EXERCISE DETAILS =
Exactly the lines starting at the line containing "def execFioOutSet (src" and ending at the line containing "def execFioOutClr (src" are to be written out from the listing below, both included.

+++ RECORDS SUPPLIED

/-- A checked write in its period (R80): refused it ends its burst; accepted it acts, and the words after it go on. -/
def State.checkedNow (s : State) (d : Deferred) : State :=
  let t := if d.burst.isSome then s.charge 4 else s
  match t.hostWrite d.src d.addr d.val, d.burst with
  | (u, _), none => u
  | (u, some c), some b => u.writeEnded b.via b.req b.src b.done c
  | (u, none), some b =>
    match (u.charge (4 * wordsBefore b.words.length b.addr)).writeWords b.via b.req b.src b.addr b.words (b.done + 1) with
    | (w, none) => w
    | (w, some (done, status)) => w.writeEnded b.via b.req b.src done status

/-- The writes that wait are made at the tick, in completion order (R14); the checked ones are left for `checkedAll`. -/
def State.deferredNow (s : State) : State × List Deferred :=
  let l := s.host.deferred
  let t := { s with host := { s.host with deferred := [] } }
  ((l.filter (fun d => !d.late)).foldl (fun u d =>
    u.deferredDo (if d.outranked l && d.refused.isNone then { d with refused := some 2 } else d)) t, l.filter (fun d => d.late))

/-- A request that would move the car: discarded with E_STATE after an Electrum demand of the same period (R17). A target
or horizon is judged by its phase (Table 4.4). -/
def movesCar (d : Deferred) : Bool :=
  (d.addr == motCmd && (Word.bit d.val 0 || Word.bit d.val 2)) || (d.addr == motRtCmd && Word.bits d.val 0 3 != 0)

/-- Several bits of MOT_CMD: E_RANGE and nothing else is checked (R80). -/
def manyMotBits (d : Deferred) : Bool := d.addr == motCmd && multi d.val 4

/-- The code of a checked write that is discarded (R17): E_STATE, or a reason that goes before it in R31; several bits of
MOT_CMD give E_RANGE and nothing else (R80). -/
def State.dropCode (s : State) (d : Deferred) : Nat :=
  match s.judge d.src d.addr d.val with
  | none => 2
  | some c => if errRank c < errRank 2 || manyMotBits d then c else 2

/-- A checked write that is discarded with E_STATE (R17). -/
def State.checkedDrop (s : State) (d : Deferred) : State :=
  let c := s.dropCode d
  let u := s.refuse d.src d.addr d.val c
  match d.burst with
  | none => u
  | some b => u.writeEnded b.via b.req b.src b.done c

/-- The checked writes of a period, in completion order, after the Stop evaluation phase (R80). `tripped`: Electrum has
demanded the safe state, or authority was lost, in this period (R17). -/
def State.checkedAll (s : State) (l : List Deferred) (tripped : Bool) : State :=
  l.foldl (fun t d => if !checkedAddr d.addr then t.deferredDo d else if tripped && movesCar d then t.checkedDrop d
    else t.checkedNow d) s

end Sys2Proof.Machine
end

++++++
+++ RECORDS SUPPLIED

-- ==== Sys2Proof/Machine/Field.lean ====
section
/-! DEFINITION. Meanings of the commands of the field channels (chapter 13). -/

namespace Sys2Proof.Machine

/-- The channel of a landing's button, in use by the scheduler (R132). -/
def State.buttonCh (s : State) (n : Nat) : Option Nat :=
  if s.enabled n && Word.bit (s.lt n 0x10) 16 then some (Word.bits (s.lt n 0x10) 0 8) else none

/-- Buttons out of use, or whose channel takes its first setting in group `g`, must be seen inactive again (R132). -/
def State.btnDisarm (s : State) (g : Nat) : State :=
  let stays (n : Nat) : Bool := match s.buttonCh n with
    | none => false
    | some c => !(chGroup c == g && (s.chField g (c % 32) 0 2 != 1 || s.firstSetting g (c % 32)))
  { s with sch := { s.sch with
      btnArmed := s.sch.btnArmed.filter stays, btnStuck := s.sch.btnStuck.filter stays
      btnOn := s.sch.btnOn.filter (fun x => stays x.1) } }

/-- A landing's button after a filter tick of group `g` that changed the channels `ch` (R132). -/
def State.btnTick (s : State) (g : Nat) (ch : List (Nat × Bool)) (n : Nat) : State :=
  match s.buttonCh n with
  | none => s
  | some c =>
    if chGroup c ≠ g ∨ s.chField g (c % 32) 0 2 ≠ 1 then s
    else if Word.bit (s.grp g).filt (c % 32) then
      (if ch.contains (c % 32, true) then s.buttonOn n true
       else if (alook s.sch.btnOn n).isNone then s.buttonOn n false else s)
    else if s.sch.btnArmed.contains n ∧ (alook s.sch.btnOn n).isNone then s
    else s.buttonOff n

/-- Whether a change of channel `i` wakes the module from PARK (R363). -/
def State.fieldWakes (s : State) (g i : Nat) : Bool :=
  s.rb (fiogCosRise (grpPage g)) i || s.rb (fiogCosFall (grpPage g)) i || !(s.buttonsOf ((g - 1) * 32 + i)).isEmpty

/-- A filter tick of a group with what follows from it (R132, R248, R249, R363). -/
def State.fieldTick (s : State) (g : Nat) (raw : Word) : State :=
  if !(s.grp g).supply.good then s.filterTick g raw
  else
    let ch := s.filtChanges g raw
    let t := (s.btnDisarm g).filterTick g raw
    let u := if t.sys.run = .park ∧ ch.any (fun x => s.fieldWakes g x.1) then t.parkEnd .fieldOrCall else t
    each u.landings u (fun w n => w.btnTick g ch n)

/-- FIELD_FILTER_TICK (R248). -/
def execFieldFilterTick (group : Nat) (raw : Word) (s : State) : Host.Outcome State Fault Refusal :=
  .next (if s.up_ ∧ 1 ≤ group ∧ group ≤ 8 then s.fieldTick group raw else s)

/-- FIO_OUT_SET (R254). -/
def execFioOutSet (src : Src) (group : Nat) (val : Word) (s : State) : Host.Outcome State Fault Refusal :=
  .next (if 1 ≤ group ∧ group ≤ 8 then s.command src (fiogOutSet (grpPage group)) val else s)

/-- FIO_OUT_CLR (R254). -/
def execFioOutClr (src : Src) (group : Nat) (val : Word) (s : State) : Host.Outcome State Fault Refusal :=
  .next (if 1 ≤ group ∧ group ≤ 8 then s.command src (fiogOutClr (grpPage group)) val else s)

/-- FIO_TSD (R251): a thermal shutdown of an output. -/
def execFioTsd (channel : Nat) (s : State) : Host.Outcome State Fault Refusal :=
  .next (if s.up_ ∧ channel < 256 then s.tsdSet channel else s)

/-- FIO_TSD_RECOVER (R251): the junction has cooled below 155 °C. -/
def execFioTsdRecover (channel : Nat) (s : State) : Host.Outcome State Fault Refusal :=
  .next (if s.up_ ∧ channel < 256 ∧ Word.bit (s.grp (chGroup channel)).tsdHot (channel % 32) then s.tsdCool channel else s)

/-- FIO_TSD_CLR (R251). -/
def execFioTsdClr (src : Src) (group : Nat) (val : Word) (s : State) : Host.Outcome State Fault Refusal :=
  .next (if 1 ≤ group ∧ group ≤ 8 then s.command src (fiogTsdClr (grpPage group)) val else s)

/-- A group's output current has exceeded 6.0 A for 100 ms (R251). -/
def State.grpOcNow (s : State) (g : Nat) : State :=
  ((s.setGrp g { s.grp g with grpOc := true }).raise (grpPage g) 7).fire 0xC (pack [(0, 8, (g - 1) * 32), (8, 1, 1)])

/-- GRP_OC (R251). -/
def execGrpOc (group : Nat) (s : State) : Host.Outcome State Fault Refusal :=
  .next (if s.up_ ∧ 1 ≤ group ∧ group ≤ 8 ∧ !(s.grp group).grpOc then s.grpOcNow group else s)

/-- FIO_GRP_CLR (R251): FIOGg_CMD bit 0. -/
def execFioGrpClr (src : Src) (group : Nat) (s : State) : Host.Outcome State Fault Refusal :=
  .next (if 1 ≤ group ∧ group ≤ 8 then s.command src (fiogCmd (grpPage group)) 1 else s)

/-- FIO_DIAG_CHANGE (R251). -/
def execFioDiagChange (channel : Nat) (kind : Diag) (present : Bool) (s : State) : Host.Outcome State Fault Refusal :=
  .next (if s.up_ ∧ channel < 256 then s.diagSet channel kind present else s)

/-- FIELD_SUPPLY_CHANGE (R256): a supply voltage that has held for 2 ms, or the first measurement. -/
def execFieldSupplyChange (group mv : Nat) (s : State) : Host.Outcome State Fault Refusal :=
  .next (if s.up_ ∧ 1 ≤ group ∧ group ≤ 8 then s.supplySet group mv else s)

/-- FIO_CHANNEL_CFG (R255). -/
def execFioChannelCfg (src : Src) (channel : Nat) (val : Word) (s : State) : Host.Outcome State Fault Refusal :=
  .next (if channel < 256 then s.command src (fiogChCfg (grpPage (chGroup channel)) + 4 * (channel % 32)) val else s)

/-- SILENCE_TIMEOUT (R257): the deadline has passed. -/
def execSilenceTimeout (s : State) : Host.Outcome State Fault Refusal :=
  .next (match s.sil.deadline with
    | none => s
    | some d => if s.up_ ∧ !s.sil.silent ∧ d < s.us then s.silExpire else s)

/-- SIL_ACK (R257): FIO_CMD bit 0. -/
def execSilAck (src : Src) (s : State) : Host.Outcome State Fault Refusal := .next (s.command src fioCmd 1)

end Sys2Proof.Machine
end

++++++
+++ RECORDS SUPPLIED

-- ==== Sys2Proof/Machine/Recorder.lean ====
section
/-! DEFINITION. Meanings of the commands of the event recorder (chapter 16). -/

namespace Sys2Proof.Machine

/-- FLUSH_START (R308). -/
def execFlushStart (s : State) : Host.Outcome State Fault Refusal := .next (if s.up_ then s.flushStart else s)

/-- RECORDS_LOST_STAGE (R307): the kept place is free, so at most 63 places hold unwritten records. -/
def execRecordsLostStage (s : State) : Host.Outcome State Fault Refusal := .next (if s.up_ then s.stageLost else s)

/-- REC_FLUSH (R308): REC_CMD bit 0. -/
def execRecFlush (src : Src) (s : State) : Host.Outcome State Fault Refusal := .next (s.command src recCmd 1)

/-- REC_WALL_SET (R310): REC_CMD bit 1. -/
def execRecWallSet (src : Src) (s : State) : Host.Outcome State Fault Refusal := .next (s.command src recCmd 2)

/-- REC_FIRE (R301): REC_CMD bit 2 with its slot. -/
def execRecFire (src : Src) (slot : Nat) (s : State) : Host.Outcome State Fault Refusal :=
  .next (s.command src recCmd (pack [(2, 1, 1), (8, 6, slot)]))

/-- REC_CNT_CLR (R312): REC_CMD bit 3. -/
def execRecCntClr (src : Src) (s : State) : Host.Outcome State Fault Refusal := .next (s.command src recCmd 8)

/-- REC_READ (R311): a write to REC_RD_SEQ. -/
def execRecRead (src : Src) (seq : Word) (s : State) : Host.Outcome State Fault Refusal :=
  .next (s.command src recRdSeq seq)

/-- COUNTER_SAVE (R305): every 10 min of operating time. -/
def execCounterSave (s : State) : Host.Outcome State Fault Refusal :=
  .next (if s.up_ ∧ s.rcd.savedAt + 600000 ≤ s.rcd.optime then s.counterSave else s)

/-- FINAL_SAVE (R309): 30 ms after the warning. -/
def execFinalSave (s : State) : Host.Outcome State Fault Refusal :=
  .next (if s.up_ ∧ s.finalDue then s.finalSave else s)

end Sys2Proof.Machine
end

++++++

RESPONSE BELOW =
def execFioOutSet (src : Src) (group : Nat) (val : Word) (s : State) : Host.Outcome State Fault Refusal :=
  .next (if 1 ≤ group ∧ group ≤ 8 then s.command src (fiogOutSet (grpPage group)) val else s)

/-- FIO_OUT_CLR (R254). -/
def execFioOutClr (src : Src) (group : Nat) (val : Word) (s : State) : Host.Outcome State Fault Refusal :=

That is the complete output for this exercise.